> **Task instructions**
Search the records for the string "else". Copy each line where it occurs.

> **Records for the exercise**
/-! ## Timers and lines -/

/-- The expiries of the scan's timers, at their instant (R82, R86, R88, R125, R133, R134, R142). The approach wait's
expiry is fault SPIRAL without a ready spindle, else fault INVERTER without a ready inverter, and else the wait goes on
for the coil water, its expiry marked. The dwell timer's returns to HEATING with the dwell zone emptied and the checks
of the entry: the slice that opens, the reversal tolerance, the next dwell and x_end (R83, R84, R100, R131). At an
entry to HEATING the update's power-limited notice comes before the heating-start notice (assumption 8), reversal is
judged before the arrivals (assumption 25), and the index watch is timed by the spindle set-point of the update before
(assumption 43). Post-quench ends in DONE with the summary COMPLETE, or in HELD, the change notified on every ONLINE
port with its update's set-point frames (R72, R155; assumption 46 for what counts as last sent). The flood's end closes
the summary ABORTED or FAULTED and stops the spray at an update at once. The index watch is fault SPIRAL, the pressure
watch fault QUENCH_PRESSURE where quench is commanded on. -/
def Obligations.ScanTimerExpiries : Prop :=
  ∀ (h : RecipeHeader) (x : Nat) (s : State), s.zt.activeBank.header = some h → x ≤ s.cu.cellTime →
    (s.sq.st = .approach .wait → s.sq.approachWait = some x →
      (¬ SpindleReady s.lu s.pe.spindle →
        ∃ t, exec .approachWaitExpiry s = .next t ∧ EnteredFault .spiral .sq s t) ∧
      (SpindleReady s.lu s.pe.spindle → s.lp.power.map (·.state) ≠ some .ready →
        ∃ t, exec .approachWaitExpiry s = .next t ∧ EnteredFault .inverter .sq s t) ∧
      (SpindleReady s.lu s.pe.spindle → s.lp.power.map (·.state) = some .ready →
        exec .approachWaitExpiry s = .next (s.setSq { s.sq with
          approachWait := none, startRecord := { s.sq.startRecord with waitExpired := true } }))) ∧
    (s.sq.st = .dwell .timing → s.sq.dwellTimer = some x →
      ∃ t, exec .dwellTimerExpiry s = .next t ∧ HeatingBegun h (s.setSq { s.sq with dwellZone := none }) t ∧
        t.cu = s.cu ∧ t.zt = s.zt ∧ t.rs = s.rs ∧
        (s.cu.frontier - s.cu.x ≤ h.reversalTol → s.cu.frontier < zonesEnd s.zt.activeBank.zoneList →
          (∀ z, s.sq.nextDwell = some z → s.cu.frontier < s.zoneStart z) →
          t.sq.st = .heating ∧ t.sq.dwellZone = none ∧ t.sq.dwellTimer = none ∧
          t.sq.indexWatch = some (s.cu.cellTime + 240000000 / s.pe.spindle) ∧ t.lu.heatEnable = true ∧
          t.pe.enable = true ∧ t.stk.heating = true)) ∧
    (s.sq.st = .runout .postQuench → s.sq.postQuench = some x →
      ∃ v t, exec .postQuenchExpiry s = .next t ∧ Changed h .done s v ∧ t = v.setStk t.stk ∧
        t.sq.st = .done ∧ t.sq.postQuench = none ∧
        t.stk = { s.stk with
          summary := s.stk.summary.map (fun u => { u with status := .complete, faultCode := none }) } ∧
        t.pe.power = 0 ∧ t.pe.speed = 0 ∧ t.pe.spindle = 0 ∧ t.pe.latch = false ∧ t.cu = s.cu ∧ t.zt = s.zt ∧
        t.rs = s.rs) ∧
    (s.sq.st = .quenchout .postQuench → s.sq.postQuench = some x →
      ∃ t, exec .postQuenchExpiry s = .next t ∧ Changed h .held s t ∧ t.sq.st = .held ∧ t.sq.postQuench = none ∧
        t.sq.heldFrom = s.sq.heldFrom ∧ t.pe.power = 0 ∧ t.pe.spindle = h.nBase ∧ t.stk = s.stk ∧ t.cu = s.cu) ∧
    (s.sq.st = .fault .flood → s.sq.floodTimer = some x →
      let code := s.sq.faultRecord.map (·.code)
      ∃ t, exec .floodExpiry s = .next t ∧
        t.sq = { s.sq with st := .fault .standing, floodTimer := none, pressureWatch := none } ∧
        t.stk = { s.stk with summary := s.stk.summary.map (fun u =>
          { u with status := if code = some .aborted then .aborted else .faulted, faultCode := code }) } ∧
        SetPointsSent s t ∧ SetPointsOf h s.pe.latch t ∧ Kept s t ∧
        t.pe.flood = false ∧ t.pe.mask = 0 ∧ t.pe.flow = 0 ∧ t.pe.power = 0 ∧ t.cu = s.cu ∧ t.lu = s.lu) ∧
    (s.sq.st = .heating → s.sq.indexWatch = some x →
      ∃ t, exec .indexWatchExpiry s = .next t ∧ EnteredFault .spiral .sq s t) ∧
    (s.sq.pressureWatch = some x →
      let stopped := s.setSq { s.sq with pressureWatch := none }
      ((s.pe.latch || s.pe.quenchZone.isSome) = true → s.sq.st ≠ .idle → s.sq.st.isFault = false →
        ∃ t, exec .pressureWatchExpiry s = .next t ∧ EnteredFault .quenchPressure (.port .q) stopped t) ∧
      ((s.pe.latch || s.pe.quenchZone.isSome) = false ∨ s.sq.st = .idle ∨ s.sq.st.isFault = true →
        exec .pressureWatchExpiry s = .next stopped))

> **Result of this exercise**
expiry is fault SPIRAL without a ready spindle, else fault INVERTER without a ready inverter, and else the wait goes on
          { u with status := if code = some .aborted then .aborted else .faulted, faultCode := code }) } ∧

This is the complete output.